A **fresh** read that lands on an oversized cluster needs **no change**: it returns the
first `cap` ties, `ComputeResumeCursor` stores `(T, cap)`, and the *next* (resume) read
hits the stuck branch — which now over-fetches. The `(T, N)`/`skip >= clusterCount`
degenerate self-heals (slice empty → drained branch → advance past T).
### Testing (WS-A)
- Pure `HistoryPaging.SliceTieCluster` unit tests: mid-cluster slice, last (short) slice +
advance-past-T, exact-cap-boundary, `skip >= clusterCount` self-heal, `T == endUtc`
terminal, drained-with-window-left emits CP.
- `ServeRawPaged` integration vs a fake `IHistorianDataSource` returning an oversized
cluster (cluster bigger than cap at one timestamp): assert the full cluster is paged out
across N resumes with no duplicates/drops, then the window past T is read, then terminal —
and that `> MaxTieClusterOverfetch` still loud-fails.
- Regression: the existing small-tie-cluster + normal Raw paging tests stay green.
---
## WS-B — AbCip + TwinCAT UDT member-paths
### Problem
Both §2 lines point to the **same feature** — make individual UDT members addressable:
- **AbCip** (`stillpending.md:50`): bare-name read of a member-bearing UDT returns
`BadNotSupported` (`AbCipDriver.cs:515-522`); UDT type maps to a `String` placeholder
(`AbCipDataTypeExtensions.cs:33`). *"Must address individual member paths."*
- **TwinCAT** (`stillpending.md:51`): pre-declared Structure tags are **rejected** at parse
(`TwinCATDriverFactoryExtensions.cs:89-100`, by design — the error tells the operator to
*"discover UDT members individually"*); discovered UDTs/FBs are **silently skipped**
(`MapSymbolType``null``DiscoverAsync` drops, `AdsTwinCATClient.cs:349/364`).
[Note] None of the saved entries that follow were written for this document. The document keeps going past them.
-- ==== Sys2Proof/Machine/Events.lean ====
section
/-! DEFINITION. What Harson reports: register errors, the event log, events raised at vectors, chip-wide events,
context events, and the fault collectors' captures. -/

namespace Sys2Proof.Machine

/-- The function through whose BAR a path reaches Harson; none for the management controller. -/
def Path.fn : Path → Option (Side × Nat)
  | .bar p f _ => some (p, f.val)
  | .die p => some (p, 0)
  | .mgmt _ => none

/-- The port that a path names. -/
def Path.side : Path → Side
  | .bar p _ _ => p
  | .die p => p
  | .mgmt p => p

/-- The copy of a function's or port's selector fields that a path uses (R495). -/
def Path.copy : Path → Nat
  | .bar p f _ => 128 * p.num + f.val
  | .die p => 256 + p.num
  | .mgmt p => 258 + p.num

/-- The copy of the shared-plane window's selector fields that a path uses (R494, R495). -/
def Path.sharedCopy : Path → Nat
  | .bar p _ _ => 128 * p.num
  | .die _ => 256
  | .mgmt _ => 258

/-- The selectors of a port's functions and of its port block return to their reset values (R148, R227). -/
def State.dropSels (s : State) (p : Side) : State :=
  { s with sels := s.sels.filter fun (k, _) =>
      let c := k / 2 ^ 25
      !(decide (k % 2 ^ 25 < 0x100000) && (decide (c / 128 = p.num) || c = 256 + p.num || c = 258 + p.num)) }

/-- The same for one function's block. -/
def State.dropFnSels (s : State) (p : Side) (f : Nat) : State :=
  { s with sels := s.sels.filter fun (k, _) =>
      let c := k / 2 ^ 25
      !(decide (k % 2 ^ 25 < 0x1000) && (c = 128 * p.num + f || (f = 0 && (c = 256 + p.num || c = 258 + p.num)))) }

/-- The fields at one offset of the shared-plane window return to their reset values, for every path. -/
def State.dropSelsAt (s : State) (offset : Nat) : State := { s with sels := s.sels.filter fun (k, _) => k % 2 ^ 25 ≠ offset }

/-- A rejected or discarded access is counted in HX_FLT_REG_ERR of the function it came through (R449). -/
def State.regErrAt (s : State) (p : Side) (f space offset code : Nat) : State :=
  s.modFunc p f fun v =>
    { v with errCount := satAdd 32767 v.errCount 1, errCode := code, errSpace := space, errOffset := offset % 2 ^ 25 }

/-- The same for a path; an access of the management controller concerns no function (DEDUCED, log entry 7). -/
def State.regErr (s : State) (path : Path) (space offset code : Nat) : State :=
  match Path.fn path with
  | some (p, f) => s.regErrAt p f space offset code
  | none => s

/-- A poisoned write that came through a BAR: AER Poisoned TLP Received of its function (R97). -/
def State.aerPoison (s : State) (path : Path) : State :=
  match path with
  | .bar p f _ => s.modFunc p f.val fun v => { v with poisonedTlp := true }
  | _ => s

/-- A poisoned write into a placement region or an HDM range: the PF reports it as advisory (R97). -/
def State.aerAdvisory (s : State) (p : Side) : State := s.modFunc p 0 fun v => { v with poisonedTlp := true, advisory := true }

/-! ### The event log (R467, R468) -/

/-- A record's second word. -/
def logWord (type code : Nat) (ctx : Option Nat) (sev : Nat) : Word :=
  w64 (fld type 48 + fld code 32 + (match ctx with | some c => fld c 20 + fld 1 19 | none => 0) + fld sev 16)

/-- A record enters the log; one that overwrites a record not yet mirrored is counted lost. -/
def State.log (s : State) (stamp type code : Nat) (ctx : Option Nat) (sev d0 d1 : Nat) : State :=
  s.modMgt fun m =>
    let full := decide (m.written ≥ m.mirrored + 8192)
    { m with
      log := Tbl.put m.log (m.written % 8192) (w64 stamp, logWord type code ctx sev, w64 d0, w64 d1)
      written := m.written + 1
      mirrored := if full then m.mirrored + 1 else m.mirrored
      lost := if full then satAdd 65535 m.lost 1 else m.lost
      lostNew := if full then m.lostNew + 1 else m.lostNew }

/-! ### Events at vectors (R398, R399) -/

/-- An event is raised at a vector; EVENT_RAISED takes it there. -/
def State.raise (s : State) (f v : Nat) (o : Origin) : State :=
  s.modIrq fun i => { i with raised := i.raised ++ [(f, v, o)] }

/-- A queue's event goes to its VECTOR, a privileged queue's to PRIV_VEC of its port's PF (R398). -/
def State.raiseQueue (s : State) (q : Nat) : State :=
  let x := s.queue q
  let c := s.ctx x.ctx
  if x.priv then s.raise 0 (s.func c.port 0).privVec (.ctx x.ctx) else s.raise c.func x.vector (.ctx x.ctx)

/-- A chip-wide event: its sticky bit, one event for each distinct ERR_VEC of the two PFs, a log record (R398, R399,
R419, R467). -/
def State.chip (s : State) (n detail : Nat) : State :=
  let v0 := (s.func .a 0).errVec
  let v1 := (s.func .b 0).errVec
  let s := s.modRst fun r => { r with chip := setBit r.chip n true }
  let s := s.log s.time.last 1 0 none (if n = 7 || n = 10 then 2 else 1) n detail
  if v0 = v1 then s.raise 0 v0 .chip else (s.raise 0 v0 (.port .a)).raise 0 v1 (.port .b)

/-- An event of a context in its function's HX_FLT_CTX_EVENT, and the function's ERR_VEC (R420, R449). -/
def State.ctxReport (s : State) (slot kind code stamp : Nat) : State :=
  let c := s.ctx slot
  let who := if c.func = 0 then slot else c.loc
  let s := s.modFunc c.port c.func fun f =>
    { f with ctxEvent := w64 (fld code 48 + fld kind 40 + fld who 28), ctxStamp := stamp }
  s.raise c.func (s.func c.port c.func).errVec (.ctx slot)

/-! ### Stale generations (R42, R45) -/

def State.staleCtx (s : State) : State := s.modRst fun r => { r with staleCtx := satAdd 4095 r.staleCtx 1 }
def State.staleQueue (s : State) : State := s.modRst fun r => { r with staleQueue := satAdd 4095 r.staleQueue 1 }
def State.stalePasid (s : State) : State := s.modRst fun r => { r with stalePasid := satAdd 4095 r.stalePasid 1 }
def State.stalePath (s : State) : State := s.modRst fun r => { r with stalePath := satAdd 4095 r.stalePath 1 }
def State.staleDomain (s : State) : State := s.modRst fun r => { r with staleDomain := satAdd 4095 r.staleDomain 1 }

/-! ### The fault collectors (R417, R418, R421) -/

/-- START of a source: 0 Record, 1 Contain, 2 Reset (R417). -/
def startOf (src : Nat) : Nat :=
  match src with
  | 0 | 2 => 1
  | 4 | 5 | 7 | 8 | 9 | 10 => 2
  | _ => 0

/-- A collector after an occurrence: captured when FIRST is clear, counted otherwise; a source that is not Record
enters PENDING and arms the timer. -/
def Collector.occur (c : Collector) (src stamp code : Nat) (ctx : Option Nat) (detail : Nat) : Collector :=
  let old := Tbl.get Capture.none c.caps src
  let cap : Capture :=
    if tst c.first src then { old with occur := satAdd 65535 old.occur 1 }
    else { stamp := stamp, code := code, ctx := ctx, occur := 1, detail := detail % 65536 }
  let c := { c with first := setBit c.first src true, caps := Tbl.set Capture.none c.caps src cap }
  if startOf src = 0 then c
  else
    { c with
      pending := setBit c.pending src true
      named := match ctx with | some x => c.named ++ [(src, x, code)] | none => c.named
      armed := c.armed || c.grace.isNone
      quiet := c.quietCfg + 1 }

/-- An occurrence at a twin's collector; one that names no context is TWIN_FAULT (R418, R419). -/
def State.occur (s : State) (t : Side) (src stamp code : Nat) (ctx : Option Nat) (detail : Nat) : State :=
  let s := s.modTwin t fun w => { w with col := w.col.occur src stamp code ctx detail }
  if ctx.isNone then s.chip 10 src else s

/-- An occurrence captured at once, whose stamp comes with the events that wait for the next boundary's stamps (R36). -/
def State.occurLater (s : State) (t : Side) (src : Fin 15) (code : Nat) (ctx : Option Nat) (detail : Nat) : State :=
  (s.occur t src.val noStamp code ctx detail).modTime fun x =>
    { x with carried := x.carried ++ [.faultOccurrence t src ctx code detail] }

/-- An occurrence that is stamped, or captured at once and carried where the tick's count is used up (R34, R36). -/
def State.occurNow (s : State) (t : Side) (src : Fin 15) (code : Nat) (ctx : Option Nat) (detail : Nat) : State :=
  if s.canStamp then s.stamp.2.occur t src.val s.stamp.1 code ctx detail
  else (s.occurLater t src code ctx detail).modTime fun x => { x with carry := true }

/-- A twin changed state: TWIN_CHANGE and a TWIN record (R419, R436, R467). -/
def State.twinChanged (s : State) (t : Side) (old new : TwinState) : State :=
  if old = new then s
  else
    (s.chip 8 t.num).log s.time.last 2 0 none 1 (t.num + fld old.code 1 + fld new.code 4) s.rst.failovers

/-- A twin takes a state. -/
def State.setTwinState (s : State) (t : Side) (new : TwinState) : State :=
  let old := (s.twin t).state
  (s.modTwin t fun w => { w with state := new }).twinChanged t old new

/-! ### Observation (R462) -/

/-- A debug session touches a context: one that is bound to a VF has the observation counted, its stamp kept and a
DEBUG record written. -/
def State.observe (s : State) (slot op stamp : Nat) : State :=
  let c := s.ctx slot
  if c.func = 0 || c.state = .free then s
  else
    let full := decide (c.observed ≥ 2 ^ 32 - 1)
    let n := satAdd (2 ^ 32 - 1) c.observed 1
    (s.setCtx slot { c with observed := n, saturated := c.saturated || full, obsStamp := stamp }).log
      stamp 6 0 (some slot) 0 op n

end Sys2Proof.Machine
end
**Both path parsers already handle member paths.** `AbCipTagPath.TryParse` /
`TwinCATSymbolPath.TryParse` structurally parse `Motor.Speed.Setpoint` and reassemble the
exact native name libplctag (`ToLibplctagName`) / ADS (`ToAdsSymbolName`) read — proven by
the just-shipped bit-RMW work (which read/wrote `parent.bit` through these same surfaces).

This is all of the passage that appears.